Your task:
Please return every line below that contains the string "namespace".

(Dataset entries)
-- ==== Sys2Proof/Tests/Slice0.lean ====
section
/-! SUPPORT. The model's own tests: what WellFormed refuses, one written-out word for every operation, single steps from the spec's
vectors (`95_test_vectors.md`), and for each statement with hypotheses a state and operands that meet them. -/

namespace Sys2Proof.Tests

open Sys2Proof.Machine

/-! ## WellFormed refuses -/

theorem test_illFormed_reservedControlWord : (Instr.ctlRsvd2 false).wellFormed = false := by decide

theorem test_illFormed_reservedMasterOp : Instr.mopRsvd7.wellFormed = false := by decide

theorem test_illFormed_reservedByteSource : (Instr.cselRsvd3 0).wellFormed = false := by decide

theorem test_illFormed_byteMatchWithReservedSource : (Instr.byteMatch 0 ⟨false, 0, 0, 0, 2⟩).wellFormed = false := by decide

theorem test_illFormed_resetPtrsAsRecordOp : (Instr.resetPtrs .record).wellFormed = false := by decide

theorem test_illFormed_popAsRecordOp : (Instr.pop .record).wellFormed = false := by decide

theorem test_illFormed_pushAsServiceOp : (Instr.push .service).wellFormed = false := by decide

theorem test_illFormed_reservedAluOp : Instr.aluRsvd9.wellFormed = false := by decide

theorem test_wellFormed_pushAsRecordOp : (Instr.push .record).wellFormed = true := by decide

/-! ## Decoding: words written out from the encoding tables (R69 to R82; MOP, CSEL2, BC22, RINGOP2 and CFG with the model's operand
bits of log entry 8) -/

theorem test_decode_ctlIdle : decode ⟨.ctl7, 0x3D⟩ = .ok (.ctlIdle 0xF true) := by decide

theorem test_decode_ctlShift : decode ⟨.ctl7, 0x41⟩ = .ok (.ctlShift true) := by decide

theorem test_decode_ctlSelectNone : decode ⟨.ctl7, 0x44⟩ = .ok .ctlSelectNone := by decide

theorem test_decode_ctlSelectAll : decode ⟨.ctl7, 0x45⟩ = .ok .ctlSelectAll := by decide

theorem test_decode_ctlRsvd2 : decode ⟨.ctl7, 0x48⟩ = .ok (.ctlRsvd2 false) := by decide

theorem test_decode_ctlRsvd3 : decode ⟨.ctl7, 0x4C⟩ = .ok (.ctlRsvd3 false) := by decide

theorem test_decode_ctlRsvd4 : decode ⟨.ctl7, 0x50⟩ = .ok (.ctlRsvd4 false) := by decide

theorem test_decode_ctlRsvd5 : decode ⟨.ctl7, 0x54⟩ = .ok (.ctlRsvd5 false) := by decide

theorem test_decode_ctlRsvd6 : decode ⟨.ctl7, 0x58⟩ = .ok (.ctlRsvd6 false) := by decide

theorem test_decode_ctlRsvd7 : decode ⟨.ctl7, 0x5C⟩ = .ok (.ctlRsvd7 false) := by decide

theorem test_decode_ctlRsvd8 : decode ⟨.ctl7, 0x60⟩ = .ok (.ctlRsvd8 false) := by decide

theorem test_decode_ctlRsvd9 : decode ⟨.ctl7, 0x64⟩ = .ok (.ctlRsvd9 false) := by decide

theorem test_decode_ctlRsvd10 : decode ⟨.ctl7, 0x68⟩ = .ok (.ctlRsvd10 false) := by decide

theorem test_decode_ctlRsvd11 : decode ⟨.ctl7, 0x6C⟩ = .ok (.ctlRsvd11 false) := by decide

theorem test_decode_ctlRsvd12 : decode ⟨.ctl7, 0x70⟩ = .ok (.ctlRsvd12 false) := by decide

theorem test_decode_ctlRsvd13 : decode ⟨.ctl7, 0x74⟩ = .ok (.ctlRsvd13 false) := by decide

theorem test_decode_ctlRsvd14 : decode ⟨.ctl7, 0x78⟩ = .ok (.ctlRsvd14 false) := by decide

theorem test_decode_ctlRsvd15 : decode ⟨.ctl7, 0x7D⟩ = .ok (.ctlRsvd15 true) := by decide

theorem test_decode_ctlHold : decode ⟨.ctl7, 0x02⟩ = .ok (.ctlHold 0 false) := by decide

theorem test_decode_ctlNibble : decode ⟨.ctl7, 0x6A⟩ = .ok (.ctlNibble 0xA false) := by decide

theorem test_decode_mopNone : decode ⟨.mop, 0⟩ = .ok .mopNone := by decide

theorem test_decode_mopSelectNone : decode ⟨.mop, 1⟩ = .ok .mopSelectNone := by decide

theorem test_decode_mopSelectAll : decode ⟨.mop, 2⟩ = .ok .mopSelectAll := by decide

theorem test_decode_mopEnable : decode ⟨.mop, 4⟩ = .ok .mopEnable := by decide

theorem test_decode_mopClearEnable : decode ⟨.mop, 6⟩ = .ok .mopClearEnable := by decide

theorem test_decode_mopRsvd7 : decode ⟨.mop, 7⟩ = .ok .mopRsvd7 := by decide

theorem test_decode_mopSelect : decode ⟨.mop, 27⟩ = .ok (.mopSelect 3) := by decide

theorem test_decode_mopWriteNibble : decode ⟨.mop, 85⟩ = .ok (.mopWriteNibble 0xA) := by decide

theorem test_decode_trigEnable : decode ⟨.treq4, 0xD⟩ = .ok (.trigEnable false true true) := by decide

theorem test_decode_trigEnableLow : decode ⟨.treq4, 0⟩ = .ok .trigEnableLow := by decide

theorem test_decode_trigClear : decode ⟨.treq4, 0x6⟩ = .ok (.trigClear true false) := by decide

theorem test_decode_trigStart : decode ⟨.treq4, 0xC⟩ = .ok (.trigStart true) := by decide

theorem test_decode_trigStop : decode ⟨.treq4, 0x8⟩ = .ok .trigStop := by decide

theorem test_decode_actNop : decode ⟨.act6, 0x20⟩ = .ok (.actNop 2) := by decide

theorem test_decode_actHalt : decode ⟨.act6, 0x13⟩ = .ok (.actHalt true false false 1) := by decide

theorem test_decode_actRecordData : decode ⟨.act6, 0x36⟩ = .ok (.actRecordData true false 3) := by decide

theorem test_decode_actRecordTime : decode ⟨.act6, 0x0C⟩ = .ok (.actRecordTime true 0) := by decide

theorem test_decode_actRecordInvalidate : decode ⟨.act6, 0x08⟩ = .ok (.actRecordInvalidate 0) := by decide

theorem test_decode_cselLane : decode ⟨.csel2, 0x4⟩ = .ok (.cselLane 1) := by decide

theorem test_decode_cselData1 : decode ⟨.csel2, 0x9⟩ = .ok (.cselData1 2) := by decide

theorem test_decode_cselRsvd2 : decode ⟨.csel2, 0xE⟩ = .ok (.cselRsvd2 3) := by decide

theorem test_decode_cselRsvd3 : decode ⟨.csel2, 0x3⟩ = .ok (.cselRsvd3 0) := by decide

theorem test_decode_byteMatch : decode ⟨.bc22, 0x9BBFF5⟩ = .ok (.byteMatch 2 ⟨true, 2, 0xFF, 0xBB, 1⟩) := by decide

theorem test_decode_actionLookup : decode ⟨.aset48, 0xE00000000408⟩ = .ok (.actionLookup #v[0, 1, 0, 2, 0, 0, 0, 0, 0, 0, 0, 0, 0, 0, 0, 7]) := by decide

theorem test_decode_access : decode ⟨.ringop2, 0⟩ = .ok (.access .service) := by decide

theorem test_decode_resetPtrs : decode ⟨.ringop2, 1⟩ = .ok (.resetPtrs .service) := by decide

theorem test_decode_push : decode ⟨.ringop2, 6⟩ = .ok (.push .record) := by decide

theorem test_decode_pop : decode ⟨.ringop2, 3⟩ = .ok (.pop .service) := by decide

theorem test_decode_retract : decode ⟨.recflag, 1⟩ = .ok .retract := by decide

theorem test_decode_write8 : decode ⟨.aluop4, 0⟩ = .ok .write8 := by decide

theorem test_decode_write16 : decode ⟨.aluop4, 1⟩ = .ok .write16 := by decide

theorem test_decode_write32 : decode ⟨.aluop4, 2⟩ = .ok .write32 := by decide

theorem test_decode_inc32 : decode ⟨.aluop4, 3⟩ = .ok .inc32 := by decide

theorem test_decode_sum32 : decode ⟨.aluop4, 4⟩ = .ok .sum32 := by decide

theorem test_decode_min32 : decode ⟨.aluop4, 5⟩ = .ok .min32 := by decide

theorem test_decode_max32 : decode ⟨.aluop4, 6⟩ = .ok .max32 := by decide

theorem test_decode_minMax16 : decode ⟨.aluop4, 7⟩ = .ok .minMax16 := by decide

theorem test_decode_inc16Add16 : decode ⟨.aluop4, 8⟩ = .ok .inc16Add16 := by decide

theorem test_decode_aluRsvd9 : decode ⟨.aluop4, 9⟩ = .ok .aluRsvd9 := by decide

theorem test_decode_aluRsvd10 : decode ⟨.aluop4, 10⟩ = .ok .aluRsvd10 := by decide

theorem test_decode_aluRsvd11 : decode ⟨.aluop4, 11⟩ = .ok .aluRsvd11 := by decide

theorem test_decode_aluRsvd12 : decode ⟨.aluop4, 12⟩ = .ok .aluRsvd12 := by decide

theorem test_decode_aluRsvd13 : decode ⟨.aluop4, 13⟩ = .ok .aluRsvd13 := by decide

theorem test_decode_aluRsvd14 : decode ⟨.aluop4, 14⟩ = .ok .aluRsvd14 := by decide

theorem test_decode_aluRsvd15 : decode ⟨.aluop4, 15⟩ = .ok .aluRsvd15 := by decide

theorem test_decode_filterMatch : decode ⟨.cfg, 0⟩ = .ok .filterMatch := by decide

theorem test_decode_filterChange : decode ⟨.cfg, 1⟩ = .ok .filterChange := by decide

theorem test_decode_valueBound : decode ⟨.cfg, 10⟩ = .ok (.valueBound true) := by decide

theorem test_decode_offsetBound : decode ⟨.cfg, 11⟩ = .ok (.offsetBound true false) := by decide

theorem test_decode_timerTick : decode ⟨.cfg, 0x0304⟩ = .ok (.timerTick 3) := by decide

theorem test_decode_timerCapture : decode ⟨.cfg, 5⟩ = .ok .timerCapture := by decide

theorem test_decode_roRequest : decode ⟨.cfg, 6⟩ = .ok .roRequest := by decide

theorem test_decode_tooWide : decode ⟨.ctl7, 0x80⟩ = .error (.tooWide .ctl7) := by decide
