-- ==== Sys2Proof/Safety.lean ====
section
/-! DEFINITION. The terms in which claims about the coder core are stated: the invariant of a state, the output words the
spec lists, runs (rule R146), and counting of bits. -/

namespace Sys2Proof.Machine

/-- The fields an output word shows are those of one line of the table of rule R46. -/
abbrev OutWord.listed (o : OutWord) : Prop :=
  -- CONSTRUCT and IDLE
  (OutWord.rspValid o = false ∧ OutWord.err o = 0#2 ∧ OutWord.status o = 0#2 ∧ OutWord.pv o = false ∧ OutWord.data o = 0#11)
  -- any call in FAULT
  ∨ (OutWord.fault o = true ∧ OutWord.rspValid o = true ∧ OutWord.err o = 2#2 ∧ OutWord.status o = 0#2 ∧
      OutWord.pv o = false ∧ OutWord.data o = 0#11)
  -- a wrong length
  ∨ (OutWord.fault o = false ∧ OutWord.rspValid o = true ∧ OutWord.err o = 1#2 ∧ OutWord.status o = 0#2 ∧
      OutWord.pv o = false ∧ OutWord.data o = 0#11)
  -- an encoded word
  ∨ (OutWord.fault o = false ∧ OutWord.rspValid o = true ∧ OutWord.err o = 0#2 ∧ OutWord.status o = 0#2 ∧
      OutWord.pv o = false)
  -- VALID or CORRECTED
  ∨ (OutWord.fault o = false ∧ OutWord.rspValid o = true ∧ OutWord.err o = 0#2 ∧
      (OutWord.status o = 1#2 ∨ OutWord.status o = 2#2) ∧ OutWord.pv o = true ∧ (OutWord.data o).extractLsb' 6 5 = 0#5)
  -- UNCORRECTABLE
  ∨ (OutWord.fault o = false ∧ OutWord.rspValid o = true ∧ OutWord.err o = 0#2 ∧ OutWord.status o = 3#2 ∧
      OutWord.pv o = false ∧ OutWord.data o = 0#11)

/-- What every step keeps: no conversion is left under way (rule R21); once the block has been reset `(phase, G, H)` is
what its constants give (rules R24 and R136); an output word is one the spec lists, given by a block that has been reset,
and shows the phase (rules R45 and R46). -/
structure State.Inv (s : State) : Prop where
  conv_idle : s.conv = .idle
  coder_built : ∀ c, s.coder = some c → c = constructCoder s.cfg
  out_listed : ∀ o, s.out = some o → OutWord.listed o ∧ s.coder.isSome = true ∧ OutWord.fault o = s.phase

/-- The block before its first reset (rules R25 and R146). -/
def State.preReset (cfg : Config) : State where
  cfg := cfg
  coder := none
  conv := .idle
  inputs := []
  out := none

/-- The host presents exactly these words, in this order. -/
def State.present (s : State) (ws : List InWord) : State := { s with inputs := ws }

/-- The output word of the step that a block in state `s` takes on the input word `w`, if it takes one. -/
def stepOut (s : State) (w : InWord) : Option OutWord :=
  match step (s.present [w]) with
  | .next t => t.out
  | _ => none

/-- A run (rule R146): the words are presented one at a time; the result is the state after the last one and the sequence
of output words, one per input word. -/
def runWords (s : State) : List InWord → Option (State × List OutWord)
  | [] => some (s, [])
  | w :: ws =>
    match step (s.present [w]) with
    | .next t =>
      match t.out, runWords t ws with
      | some o, some (u, os) => some (u, o :: os)
      | _, _ => none
    | _ => none

/-- The output word with which an instruction answers, if it gives a next state. -/
def answer (i : Instr) (s : State) : Option OutWord :=
  match exec i s with
  | .next t => t.out
  | _ => none

/-- The instructions of a list run one after the other. -/
def execAll (s : State) : List Instr → Host.Outcome State Fault Refusal
  | [] => .next s
  | i :: is =>
    match exec i s with
    | .next t => execAll t is
    | .fault r => .fault r
    | .refused r => .refused r

/-- A run in which nothing went wrong: `fault = 0` and `err = 0` on every output word (rule R128). -/
def cleanOutputs (os : List OutWord) : Prop := ∀ o ∈ os, OutWord.fault o = false ∧ OutWord.err o = 0#2

/-- The number of ones of a bit sequence. -/
def ones {m : Nat} (v : BitVec m) : Nat := (List.range m).countP v.getLsbD

/-- The XOR of a list of bits (rule R60). -/
def xorList (bs : List Bool) : Bool := bs.foldl (· ^^ ·) false

/-- The ENCODE instruction for a source word: `ENC (b0, …, b5)` of rule R51. -/
def encOf (s : SourceWord) : Instr := .encode 6#4 (s.setWidth 15)

/-- The DECODE instruction for a received word: `DEC (b0, …, b10)` of rule R51. -/
def decOf (rw : CodedWord) : Instr := .decode 11#4 (rw.setWidth 15)

/-- The output word of a VALID decode with this payload (rule R104). -/
def validWord (p : SourceWord) : OutWord := 0x11800#18 + p.setWidth 18

/-- The output word of a CORRECTED decode with this payload (rule R104). -/
def correctedWord (p : SourceWord) : OutWord := 0x12800#18 + p.setWidth 18

/-- The output word of an UNCORRECTABLE decode (rule R104). -/
def uncorrectableWord : OutWord := 0x13000#18

/-- The output word of an ENCODE with this result (rule R86). -/
def encodedWord (e : CodedWord) : OutWord := 0x10000#18 + e.setWidth 18

end Sys2Proof.Machine
end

Reply:
namespace Sys2Proof.Tests
namespace Sys2Proof.Machine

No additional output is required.